Surgical removal of epidural and intradural polymethylmethacrylate extravasation complicating percutaneous vertebroplasty for an osteoporotic lumbar compression fracture. Case report.

作者信息

Shapiro Scott, Abel Todd, Purvines Scott

机构信息

Section of Neurosurgery, Indiana University Medical Center, Indianapolis, Indiana, USA.

出版信息

J Neurosurg. 2003 Jan;98(1 Suppl):90-2. doi: 10.3171/spi.2003.98.1.0090.

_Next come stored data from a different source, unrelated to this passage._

/-- R404, R405: the first byte of an access that lies in a dword of the core's L2 with an uncorrectable error, unless a write
covers that dword. -/
def l2Error (a : Agent) (pas : List Nat) (wr : Bool) : Option Nat :=
  if a.l2Errs = [] then none
  else
    (pas.zipIdx.find? fun e =>
      a.l2Errs.contains (e.1 / 8) && !(wr && (List.range 8).all fun i => pas.contains (e.1 / 8 * 8 + i))).map (·.2)
/-- R405: a write that covers a bad dword of the L2 ends its error. -/
def clearL2Errs (a : Agent) (pas : List Nat) : Agent :=
  if a.l2Errs = [] then a
  else { a with l2Errs := a.l2Errs.filter fun d => !(List.range 8).all fun i => pas.contains (8 * d + i) }

/-- R405: dwords of a core's L2 are read: corrected errors are repaired and counted. -/
def correctL2 (s : State) (k pnum : Nat) (pas : List Nat) : State :=
  let hit := (agentAt s k).l2Fixed.filter fun d => pas.any fun a => a / 8 == d
  if hit = [] then s
  else
    modPart (modAgent s k fun a => { a with l2Fixed := a.l2Fixed.filter fun d => !hit.contains d }) pnum fun p =>
      { p with cecnt := sat32 (p.cecnt + hit.length) }

/-- R421: the dword of the control block that a place lies in. -/
def controlDword (s : State) (pnum a : Nat) : Option Nat := (controlOffset s pnum a).map (· / 8 * 8)
/-- R421: bytes, at the places given, written into a partition's control block by an agent core, dword by dword; places outside
the block are left alone. -/
def controlStore (s : State) (pnum : Nat) (pas : List Nat) (bs : List Byte) : State :=
  ((pas.filterMap (controlDword s pnum)).eraseDups).foldl (fun s off =>
    match partAt s pnum with
    | none => s
    | some p =>
      let old := leBytes 8 (controlRead s p off).toNat
      let new := (pas.zip bs).foldl (fun w e =>
        match controlOffset s pnum e.1 with
        | some o => if off ≤ o ∧ o < off + 8 then w.set (o - off) e.2 else w
        | none => w) old
      coreControl { s with agents := endResv s.agents (localPa s (0x40000010000 + pnum * 0x10000 + off) / 128) } pnum off (word (leNat new))) s

/-- What an access of core k has found: its partition, and its places, in memory or in the partition's control block. -/
structure Found where
  pnum : Nat
  p : Part
  pas : List Nat
/-- Those of a partition's places that lie in memory. -/
def memoryOf (s : State) (pnum : Nat) (pas : List Nat) : List Nat := pas.filter fun a => (controlOffset s pnum a).isNone
/-- Those of an access. -/
def Found.mem (x : Found) (s : State) : List Nat := memoryOf s x.pnum x.pas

DOI:10.3171/spi.2003.98.1.0090
PMID:12546397
Abstract

The authors report the case of patient with a lumbar vertebral body osteoporotic compression fracture who underwent percutaneous transpedicular polymethylmethacrylate (PMMA)-assisted vertebroplasty in whom extravasation of the cement into the spinal canal caused immediate neurological deterioration. Lateral lumbar radiography and computerized tomography scanning demonstrated the presence of intraspinal PMMA. The patient suffered severe low-back pain, left-sided sciatica, and profound left L2-4 distribution weakness and numbness. She underwent immediate L-2 laminectomy, the extra- and intradural PMMA was removed, and instrumentation-assisted lateral mass fusion was performed. The patient recovered without incident and her neurological deficit improved. Extravasation of cement into the spinal canal, neural foramen, paraspinal veins, or disc space has been reported in 11 to 73% of percutaneous transpedicular PMMA-assisted vertebroplasty procedures. It is disturbing that more than one group of authors has documented symptomatic spinal canal PMMA extravasation and that the patients were left severely handicapped because of a stated fear that surgery to remove the cement would be difficult and make them worse. The results achieved in this case refute that published notion. It is important to document that decompressive surgery and PMMA removal from the spinal canal are easy and can lead to immediate neurological improvement. With the increasing popularity of percutaneous transpedicular PMMA-assisted vertebroplasty, the authors suspect that more of these cases will be seen.

摘要

作者报告了一例腰椎椎体骨质疏松性压缩骨折患者,该患者接受了经皮椎弓根聚甲基丙烯酸甲酯(PMMA)辅助椎体成形术,术中骨水泥渗漏至椎管导致即刻神经功能恶化。腰椎侧位X线片和计算机断层扫描显示椎管内存在PMMA。患者遭受严重的腰痛、左侧坐骨神经痛,以及L2 - 4左侧分布区域的严重无力和麻木。她立即接受了L2椎板切除术,清除硬膜外和硬膜内的PMMA,并进行了器械辅助的侧块融合术。患者顺利康复,神经功能缺损得到改善。在11%至73%的经皮椎弓根PMMA辅助椎体成形术中,均有骨水泥渗漏至椎管、神经孔、椎旁静脉或椎间盘间隙的报道。令人不安的是,不止一组作者记录了有症状的椎管内PMMA渗漏情况,且由于担心取出骨水泥的手术困难且会使病情恶化,患者最终严重致残。该病例的结果反驳了已发表的观点。记录减压手术及从椎管内取出PMMA操作简便且能即刻改善神经功能这一点很重要。随着经皮椎弓根PMMA辅助椎体成形术越来越普及,作者怀疑将会出现更多此类病例。